The notion of logical necessity is relevant in this context.
A proposition is *logically necessary*, it is sometimes said, if it is true in every possible world.
Technically, to explain necessity in terms of possibility merely establishes a relationship between the two concepts, and without further explanation may leave both adrift.
Nevertheless this move seems to me to be of some benefit, and we will shortly discuss how different ideas of what constitutes a *possible world* determine distinct ideas of logical necessity.

Despite the instincts of mathematicians, and the efforts of philosophers Frege and Russell to establish as a philosophical theory that mathematics is logically necessary, it is now widely held by philosophers that the truths of mathematics are not logically necessary.
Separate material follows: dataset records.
-- ==== Sys2Proof/Rooms/Collector.lean ====
section
/-! DEFINITION. State of the fault collector (chapter 22) and of the start-up block, BIST and Larder (chapter 23). -/

namespace Sys2Proof.Machine

/-- One fault source (R387, R389). FC_CNT holds OCCUR, TRANSIENT and SEEN; RAISED and CAUSE are the two Bools. -/
structure FaultSource where
  src : Word := 0
  cnt : Word := 0
  raised : Bool := false
  /-- The condition of an L source, as its room last reported it. -/
  cond : Bool := false
  /-- Detail byte of the latest report. -/
  detail : Nat := 0
  /-- Always-on millisecond counts of the latest occurrences, newest first, at most k. -/
  history : List Nat := []
  /-- Reactions applied at the raise (R391 rule 3). -/
  applied : Nat := 0
  /-- Second of the last logged transient occurrence (R392). -/
  loggedSecond : Option Nat := none
  deriving DecidableEq, Repr

/-- The fault collector (R387 to R400). -/
structure Collector where
  stat : Word := 0
  event : Word := 0
  sources : Vector FaultSource 128
  /-- The configuration has been loaded and checked, so L conditions are watched and FAULT_N follows R395. -/
  watching : Bool := false
  /-- N and B reactions held until the target is out of reset (R391 rule 5): source and detail. -/
  held : List (Nat × Nat) := []
  /-- Reports that a block reset owes: source and detail (R393). -/
  owed : List (Nat × Nat) := []
  /-- An NMI is pending at both Study cores (R392). -/
  nmi : Bool := false
  /-- A copy or code mismatch was found (R398). -/
  corrupt : Bool := false
  deriving DecidableEq, Repr

/-- One entry of the fault history or the event log (Table 20.6, LOG_READ). -/
structure LogEntry where
  number : Nat
  time : Nat
  /-- 0 raise, 1 clear, 2 transient, 3 log event. -/
  kind : Nat
  source : Nat
  detail : Nat
  arg : Nat
  severity : Nat
  reactions : Nat
  deriving DecidableEq, Repr

/-- A repair of R418. -/
structure Repair where
  memory : Nat
  word : Nat
  bit : Nat
  /-- true: a spare row, false: a spare column. -/
  row : Bool
  spare : Nat
  deriving DecidableEq, Repr

/-- A calibration record, CAL_BASE or CAL_LAST (R113). -/
structure CalRecord where
  refs : Vector Word 4 := Vector.replicate 4 0
  taps : Vector Word 12 := Vector.replicate 12 0x80
  factors : Vector (Vector Word 48) 12 := Vector.replicate 12 (Vector.replicate 48 0)
  time : Nat := 0
  /-- Firmware version in the ID_FW layout. -/
  fw : Word := 0
  /-- The record can be read. -/
  valid : Bool := false
  deriving DecidableEq, Repr

/-- DRAM_TRAIN (R297): MEM_DESC and the trained PHY settings. -/
structure DramTrain where
  memDesc : Word
  phy : Vector Phy 4
  deriving DecidableEq, Repr

/-- The entries before the newest of each record kind (R420). -/
structure LarderOld where
  calBase : CalRecord := {}
  calLast : CalRecord := {}
  dramTrain : Option DramTrain := none
  repairs : List Repair := []
  rollback : Nat := 0
  faultCfg : List (Nat × Word) := []
  deriving DecidableEq, Repr

/-- The Larder journal (R420, R421): the value of each record kind is its newest counted entry. -/
structure Larder where
  calBase : CalRecord := {}
  calLast : CalRecord := {}
  dramTrain : Option DramTrain := none
  repairs : List Repair := []
  rollback : Nat := 0
  cursor : Nat := 0
  /-- FAULT_CFG: journalled FC_SRC words of changed sources (R399). -/
  faultCfg : List (Nat × Word) := []
  old : LarderOld := {}
  faultLog : List LogEntry := []
  eventLog : List LogEntry := []
  /-- Entries written since production (LOG_READ). -/
  written : Nat := 0
  /-- Dropped entries not yet reported in a LOG_DROPS entry. -/
  drops : Nat := 0
  /-- The newest entry is SHUTDOWN_OK (R419). -/
  shutdownOk : Bool := true
  /-- BIST_STALE stands: it outlasts a power cycle whose SHUTDOWN completed no run (R419). -/
  bistStale : Bool := false
  /-- A torn entry stands at the head (R420). -/
  torn : Bool := false
  lastTime : Nat := 0
  /-- Codewords written since production; the journal spreads them over its 524,288 codewords (R420, R421). -/
  wearCount : Nat := 0
  dayBytes : Nat := 0
  /-- Uptime at which the 24 h of `dayBytes` began. -/
  dayUp : Nat := 0
  /-- UDP sessions' highest accepted SEQ (R393): session and SEQ. -/
  udpSeq : List (Nat × Nat) := []
  /-- Per leg: surveyed length in points and reflections (R38). -/
  surveyLength : Vector Nat 2 := Vector.replicate 2 0
  surveyReflections : Vector (List (Nat × Nat)) 2 := Vector.replicate 2 []
  deriving DecidableEq, Repr

/-- What runs on the Study (R405, R408). -/
inductive BootPhase where
  | off
  | rom
  | hold
  | firmware
  | ready
  deriving DecidableEq, Repr

/-- A BIST run (R416, R417): failing bits found, each with whether a spare covers it, and the spares allocated, oldest first. -/
structure Bist where
  running : Bool := false
  budgetMs : Nat := 0
  usedMs : Nat := 0
  /-- Data background of the present pass, 0 to 3: all zero, checkerboard, row stripe, column stripe. -/
  background : Nat := 0
  failing : List (Nat × Nat × Nat × Bool) := []
  repaired : List Repair := []
  deriving DecidableEq, Repr

/-- Start-up registers of Table 23.4 and the boot flow. BIST_STAT.CURSOR and REPAIRS read from the Larder. -/
structure Startup where
  bootStat : Word := 0
  larderStat : Word := 0
  bistStat : Word := 0
  pwrCtrl : Word := 0
  phase : BootPhase := .off
  /-- Uptime at which the boot ROM began to read the first stage (R405 step 4). -/
  bootUp : Nat := 0
  image : Word := 0
  imageRollback : Nat := 0
  /-- The rails are good and RESET_N is high, so power-on reset may be released (R403). -/
  railsGood : Bool := true
  /-- A chip reset's restart of the journalled plan is due (R394). -/
  restartPlan : Bool := false
  /-- Uptime of the watchdog's last service (R388). -/
  watchdogUp : Nat := 0
  bist : Bist := {}
  /-- Production repairs in the fuses (R417). -/
  fuses : List Repair := []
  /-- The start follows an abrupt power loss (R419). -/
  powerLoss : Bool := false
  /-- The slot that FW_ACTIVATE starts (R369). -/
  activate : Option Nat := none
  /-- DRAM training in progress (R296, R297): uptime at which it began, and whether it is full training. -/
  training : Option (Nat × Bool) := none
  deriving DecidableEq, Repr

/-- The power domains of Table 1.2 and the pins sampled at reset. -/
structure Power where
  study : Bool := false
  cellar : Bool := false
  front : Bool := false
  loft : Bool := false
  hearth : Bool := false
  /-- MASTER_SEL as latched at power-on reset release (R403). -/
  masterSel : Bool := false
  deriving DecidableEq, Repr

end Sys2Proof.Machine
end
To understand the grounds of this view we must consider a concept closely related to logical necessity, that of *validity*.
Validity is a technical term used in giving an account of the semantics of logical systems, most closely associated with first order logic, which specific notion of validity may be called *first-order validity*.
A statement is *valid* if it is true in all interpretations.
We are naturally tempted to connect the idea of an *interpretation* of a first order language with the idea of a *possible world*, thinking of the one as a precise idea corresponding to an informal and vague idea.

We will succumb to this temptation for a while, and explain briefly how this leads us to the conclusion that mathematics cannot consist of necessary truths.

For a proposition to be first-order valid it is necessary that it be true under all *interpretations*.
An interpretation consist of an identified *domain of discourse*which is subject only to the constraint that it be non-empty, together with n-ary relations and n-ary functions corresponding to each of the n-ary relation and function symbols employed in the proposition.

Considering the language of arithmetic alone, for the true p